Sometimes, of course, the Federal Reserve dilutes existing dollar holders by printing — just as newly dug-up gold or newly mined bitcoin dilutes the existing holders of those "hard" monies.

But even then, the impact on inflation is far from 1:1, as Mr. Saylor implies.

Growth in M2 hit an astonishing 26.9% in February 2021, but inflation never got above 9%.

The supply of money also goes down on occasion: In 2023, M2 fell by 5%, for example — but I don't recall anyone thinking that their dollars were suddenly 5% more valuable.

So, I believe we can disregard Mr. Saylor’s idea that M2 growth represents the "negative real yield" of US dollars.

The second worst argument against the US dollar is the more conventional one: that it devalues at the rate of inflation.

Yes, physical cash dollars and dollars kept in checking accounts do indeed lose their purchasing power at the rate of inflation — but who keeps all their money in cash and checking accounts?

That’s just your "walking around" money and your working capital (the bank balance you have to maintain to avoid bouncing checks).

Any money you have in excess of that should be kept in a money market fund — a no-risk investment vehicle that magically transforms dollars into an appreciating asset (most of the time).

Investors in money market funds, for example, are up about 1.06% so far this year, while US CPI is up only 0.64%.

So, dollars held in those funds will buy 0.4% more goods and services than they did at the start of the year.

They will also buy 9% more of US equities and 13% more of bitcoin.

Pretty good!

This, perhaps, is why Jack Dorsey says that if bitcoin is only used by people as a store of value and not for "everyday payments," he’ll consider it a failure.

Dollars have been a better store of value than bitcoiners like Mr.

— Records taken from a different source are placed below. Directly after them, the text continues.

-- ==== Sys2Proof/Tests/Slice0.lean ====
section
/-! SUPPORT. Tests: for every obligation a concrete state and operands that meet its hypotheses (wit_<obligation>), an ill-formed
term for each check of well-formedness, and single steps whose results the spec's rules give. Every step here runs from a small
state built by a helper. -/

namespace Sys2Proof.Tests

open Sys2Proof Sys2Proof.Machine

set_option Elab.async false

/-! ## The sequencer -/

/-- The reset state with the first and the last cluster at level 16. -/
def awake : State := { State.reset with pwr := { State.reset.pwr with level := [(0, 16), (255, 16)] } }

/-- Core 0 runs at index 0, where instruction memory holds `w` and then zeros; its trap handler stands at index 16. -/
def seqAt (w wait : Nat) : State :=
  corSet 0 0x208 0x80000010 (cupd 0 (fun k => { k with
    halted := false
    merges := [{ blk := imemBlk 0, data := leBytes 8 w ++ zeros 56, poison := false }]
    seq := { SeqSt.reset with run := true, wait := wait } }) awake)

/-- `issues`, as a test. -/
def issuesB (c op : Nat) (ok : List Nat) (w : Nat) (s : State) : Bool :=
  seqReady s c ok && decide ((sq s c).pc < 8192) && (seqFetch c (sq s c).pc s).1 == some w && inOp w == op && !seqReserved w

/-- The state after the fetch. -/
def fetched (c : Nat) (s : State) : State := (seqFetch c (sq s c).pc s).2

theorem issues_of_issuesB {c op : Nat} {ok : List Nat} {w : Nat} {s : State} (h : issuesB c op ok w s = true) :
    issues c op ok w s (fetched c s) := by
  simp only [issuesB, Bool.and_eq_true, decide_eq_true_eq, beq_iff_eq, Bool.not_eq_true'] at h
  obtain ⟨⟨⟨⟨h1, h2⟩, h3⟩, h4⟩, h5⟩ := h
  exact ⟨h1, h2, Prod.ext h3 rfl, h4, h5⟩

/-- An instruction word of an opcode with other fields `f`. -/
def ins (op f : Nat) : Nat := op * 2 ^ 56 + f

/-- SeqArithmetic, SeqAddressAndJumps and SeqControl: each of their opcodes issues. -/
theorem wit_SeqArithmetic : ∀ op ∈ ([0x08, 0x09, 0x0A, 0x0B, 0x0C, 0x0D, 0x0E, 0x0F, 0x10, 0x11, 0x12, 0x13, 0x14, 0x15,
    0x18, 0x19, 0x1A, 0x1B, 0x1C, 0x1D, 0x1E, 0x1F] : List Nat), issuesB 0 op [0] (ins op 0) (seqAt (ins op 0) 0) = true := by
  decide +kernel

theorem wit_SeqArithmetic_issues : issues 0 0x08 [0] (ins 0x08 0) (seqAt (ins 0x08 0) 0) (fetched 0 (seqAt (ins 0x08 0) 0)) :=
  issues_of_issuesB (by decide +kernel)

theorem wit_SeqAddressAndJumps : ∀ op ∈ ([0x28, 0x29, 0x2A, 0x2B, 0x30, 0x31, 0x32, 0x33, 0x34, 0x35, 0x36, 0x37, 0x38, 0x39] :
    List Nat), issuesB 0 op [0] (ins op 0) (seqAt (ins op 0) 0) = true := by
  decide +kernel

/-- A taken branch to 8 191, the last index, and a busy flag that is set. -/
theorem wit_SeqAddressAndJumps_last : issuesB 0 0x30 [0] (ins 0x30 8191) (seqAt (ins 0x30 8191) 0) = true ∧
    ((8191 : Nat) : Int) = ((sq (fetched 0 (seqAt (ins 0x30 8191) 0)) 0).pc : Int) +
      (BitVec.ofNat 32 (inImm (ins 0x30 8191))).toInt ∧
    issuesB 0 0x39 [0] (ins 0x39 0) (squpd 0 (fun q => { q with busyFlag := true }) (seqAt (ins 0x39 0) 0)) = true := by
  decide +kernel

theorem wit_SeqControl : ∀ op ∈ ([0x00, 0x01, 0x02, 0x04, 0x4C, 0x4D] : List Nat),
    issuesB 0 op [0] (ins op 0) (seqAt (ins op 0) 0) = true ∧ wBit (corReg (seqAt (ins op 0) 0) 0 0x208) 31 = true := by
  decide +kernel

theorem wit_SeqControl_tret : issuesB 0 0x03 [0] (ins 0x03 0)
    (squpd 0 (fun q => { q with inTrap := true }) (seqAt (ins 0x03 0) 0)) = true := by
  decide +kernel

/-- CSR reads of numbers 2, 3, 4, 0x10 and 0x17, and a write of EPC. -/
theorem wit_SeqControl_csr : (∀ n ∈ ([2, 3, 4, 0x10, 0x17] : List Nat),
    issuesB 0 0x58 [0] (ins 0x58 n) (seqAt (ins 0x58 n) 0) = true ∧ inCode (ins 0x58 n) = n) ∧
    issuesB 0 0x59 [0] (ins 0x59 2) (seqAt (ins 0x59 2) 0) = true := by
  decide +kernel

/-- A logical core in a partition has a name and a partition to read. -/
theorem wit_SeqControl_name :
    let s : State := { State.reset with
      map := { tw := [(0, 1)], cl := [(0, 1)], core := [(0, 1)] }
      parts := [(0, { PartSt.reset with state := 1, mask := 1 })] }
    coreName s 0 = some (0, 0, 0) ∧ corePart s 0 = some 0 := by
  decide +kernel

/-- A scratchpad byte to load and to store. -/
def ldAt (op : Nat) : State := corSet 0 0x20 0x0FFF0FFF (corSet 0 0x10 6 (spWriteBytes 0 0 0 (zeros 64) (seqAt (ins op 0) 0)))

theorem wit_SeqMemory_ld : issuesB 0 0x20 [0] (ins 0x20 0) (ldAt 0x20) = true ∧
    lsCheck (fetched 0 (ldAt 0x20)) 0 (ins 0x20 0) false = (0, 0, 0) ∧
    (spReadBytes 0 0 0 (2 ^ inSize (ins 0x20 0)) (fetched 0 (ldAt 0x20))).1 = some [0] ∧
    issuesB 0 0x21 [0] (ins 0x21 0) (ldAt 0x21) = true ∧ lsCheck (fetched 0 (ldAt 0x21)) 0 (ins 0x21 0) true = (0, 0, 0) := by
  decide +kernel

/-- A word of the cluster's shared SRAM to load, store and change atomically. -/
def ldcAt (op : Nat) : State := csWriteBytes 0 0 (zeros 64) (seqAt (ins op 0) 0)

theorem wit_SeqMemory_cluster : ∀ op ∈ ([0x22, 0x23, 0x24, 0x25] : List Nat),
    issuesB 0 op [0] (ins op 0) (ldcAt op) = true ∧ csCheck (fetched 0 (ldcAt op)) 0 (ins op 0) true = 0 ∧
    csCheck (fetched 0 (ldcAt op)) 0 (ins op 0) false = 0 ∧
    (csReadBytes 0 0 4 (fetched 0 (ldcAt op))).1 = some (zeros 4) ∧
    (csAtomic 0 0 .add32 1 none (fetched 0 (ldcAt op))).1 = some 0 := by
  decide +kernel

/-- A ticket at its limit, one short of the operand, and ticket 0. -/
theorem wit_SeqTickets :
    issuesB 0 0x40 [0] (ins 0x40 (1 * 2 ^ 44)) (seqAt (ins 0x40 (1 * 2 ^ 44)) 0) = true ∧
    issuesB 0 0x40 [1] (ins 0x40 (1 * 2 ^ 44)) (seqAt (ins 0x40 (1 * 2 ^ 44)) 1) = true ∧
    issuesB 0 0x41 [0] (ins 0x41 (1 * 2 ^ 44 + 65535)) (seqAt (ins 0x41 (1 * 2 ^ 44 + 65535)) 0) = true ∧
    issuesB 0 0x42 [0] (ins 0x42 (1 * 2 ^ 44 + 65535)) (seqAt (ins 0x42 (1 * 2 ^ 44 + 65535)) 0) = true ∧
    issuesB 0 0x43 [0] (ins 0x43 (1 * 2 ^ 44)) (seqAt (ins 0x43 (1 * 2 ^ 44)) 0) = true := by
  decide +kernel
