-- ==== Sys2Proof/Machine/Operands.lean ====
section
/-!
DEFINITION. The operand forms of a command (rule R62) and the packed formats of a response (rules R67 to R70).
-/

namespace Sys2Proof.Machine

open Sys2Proof.Config

/-! ## Operands -/

/-- The SYM form: the symbol `s = OPND`, legal in 0..255; `none` is E_RANGE (R62, R143). -/
def symOperand (opnd : Operand) : Option Symbol :=
  if opnd.toNat ≤ 255 then some (opnd.setWidth 8) else none

/-- The SLOT form: the slot `i = OPND`, legal in 0..510; `none` is E_RANGE (R45, R62, R143). -/
def slotOperand (opnd : Operand) : Option Slot :=
  if opnd.toNat ≤ 510 then some (opnd.setWidth 9) else none

/-- The CSRs (R26). -/
inductive Csr where
  | id
  | status
  | total
  | nodes
  | seen
  | loSlot
deriving DecidableEq, Repr

/-- The CSRN form: the CSR number `n = OPND`, legal in 0..5; `none` is E_RANGE (R26, R62, R143). -/
def csrOperand (opnd : Operand) : Option Csr :=
  match opnd.toNat with
  | 0 => some .id
  | 1 => some .status
  | 2 => some .total
  | 3 => some .nodes
  | 4 => some .seen
  | 5 => some .loSlot
  | _ => none

/-! ## Codes and formats -/

/-- The 4-bit code of a status (R67). -/
def Status.code : Status → BitVec 4
  | .ok => 0
  | .eIllegal => 1
  | .eRange => 2
  | .eOverflow => 3
  | .eTruncated => 4
  | .eStream => 5
  | .eInternal => 6
  | .eFatal => 7

/-- The fatal statuses (R67, R145). -/
def Status.isFatal : Status → Bool
  | .eTruncated => true
  | .eStream => true
  | .eInternal => true
  | .ok => false
  | .eIllegal => false
  | .eRange => false
  | .eOverflow => false
  | .eFatal => false

/-- The 2-bit value of a KIND (R19). -/
def Kind.code : Kind → BitVec 2
  | .unused => 0
  | .internal => 1
  | .leaf => 2
  | .nyt => 3

/-- The KIND of a 2-bit value (R19). -/
def Kind.ofCode (b : BitVec 2) : Kind :=
  match b.toNat with
  | 0 => .unused
  | 1 => .internal
  | 2 => .leaf
  | _ => .nyt

/-- The RESULT format: NBITS in [8:0], NEW in [9], SYM in [17:10], zeros above (R68). -/
def resultWord (n : Nat) (new : Bool) (y : Symbol) : Word :=
  (((0 : BitVec 14) ++ y) ++ BitVec.ofBool new) ++ BitVec.ofNat 9 n

/-- The NODE_S format: KIND in [1:0], SYM in [9:2], PARENT in [18:10], CHILD in [27:19], zeros above (R69). -/
def nodeSWord (n : Node) : Word :=
  ((((0 : BitVec 4) ++ n.child) ++ n.parent) ++ n.sym) ++ n.kind.code

/-- `raw8(s)`: the 8-bit binary code of a symbol, most significant bit first (R10, R48). -/
def raw8 (y : Symbol) : List Bool :=
  [y.getLsbD 7, y.getLsbD 6, y.getLsbD 5, y.getLsbD 4, y.getLsbD 3, y.getLsbD 2, y.getLsbD 1, y.getLsbD 0]

end Sys2Proof.Machine
end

Saylor would have you believe because they’re useful — people use dollars to do stuff and the more stuff they do, the more dollars they need.

Much of that stuff happens outside the US: USD accounts for 59% of global foreign currency reserves, 64% of the world’s debt, 58% of non-US international payments, and 54% of foreign trade invoices.

But maybe not for long!

Deutsche Bank warns that markets are "dedollarizing" in the wake of Trump’s tariffs: In times of market turmoil, global investors typically rush into US Treasurys as the financial safe haven of last resort — but this week they seem to be rushing out of them.

That is genuinely frightening — if the global financial system is a troupe of trapeze artists, it may now be doing its daredevil tricks without a net.

But it’s not just financial markets that are opting out.

VanEck’s Matthew Sigel also cites China and Russia settling energy transactions in bitcoin and Bolivia paying for electricity in crypto as evidence that whole economies are "looking to bypass the dollar and reduce exposure to US-led financial systems."

This is the real bear case for the dollar.

President Trump’s kamikaze tariffs have shaken confidence in the US financial system and people are increasingly looking for ways to avoid it.

If enough of them do so by making payments in bitcoin, the store-of-value cryptocurrency will be newly relevant.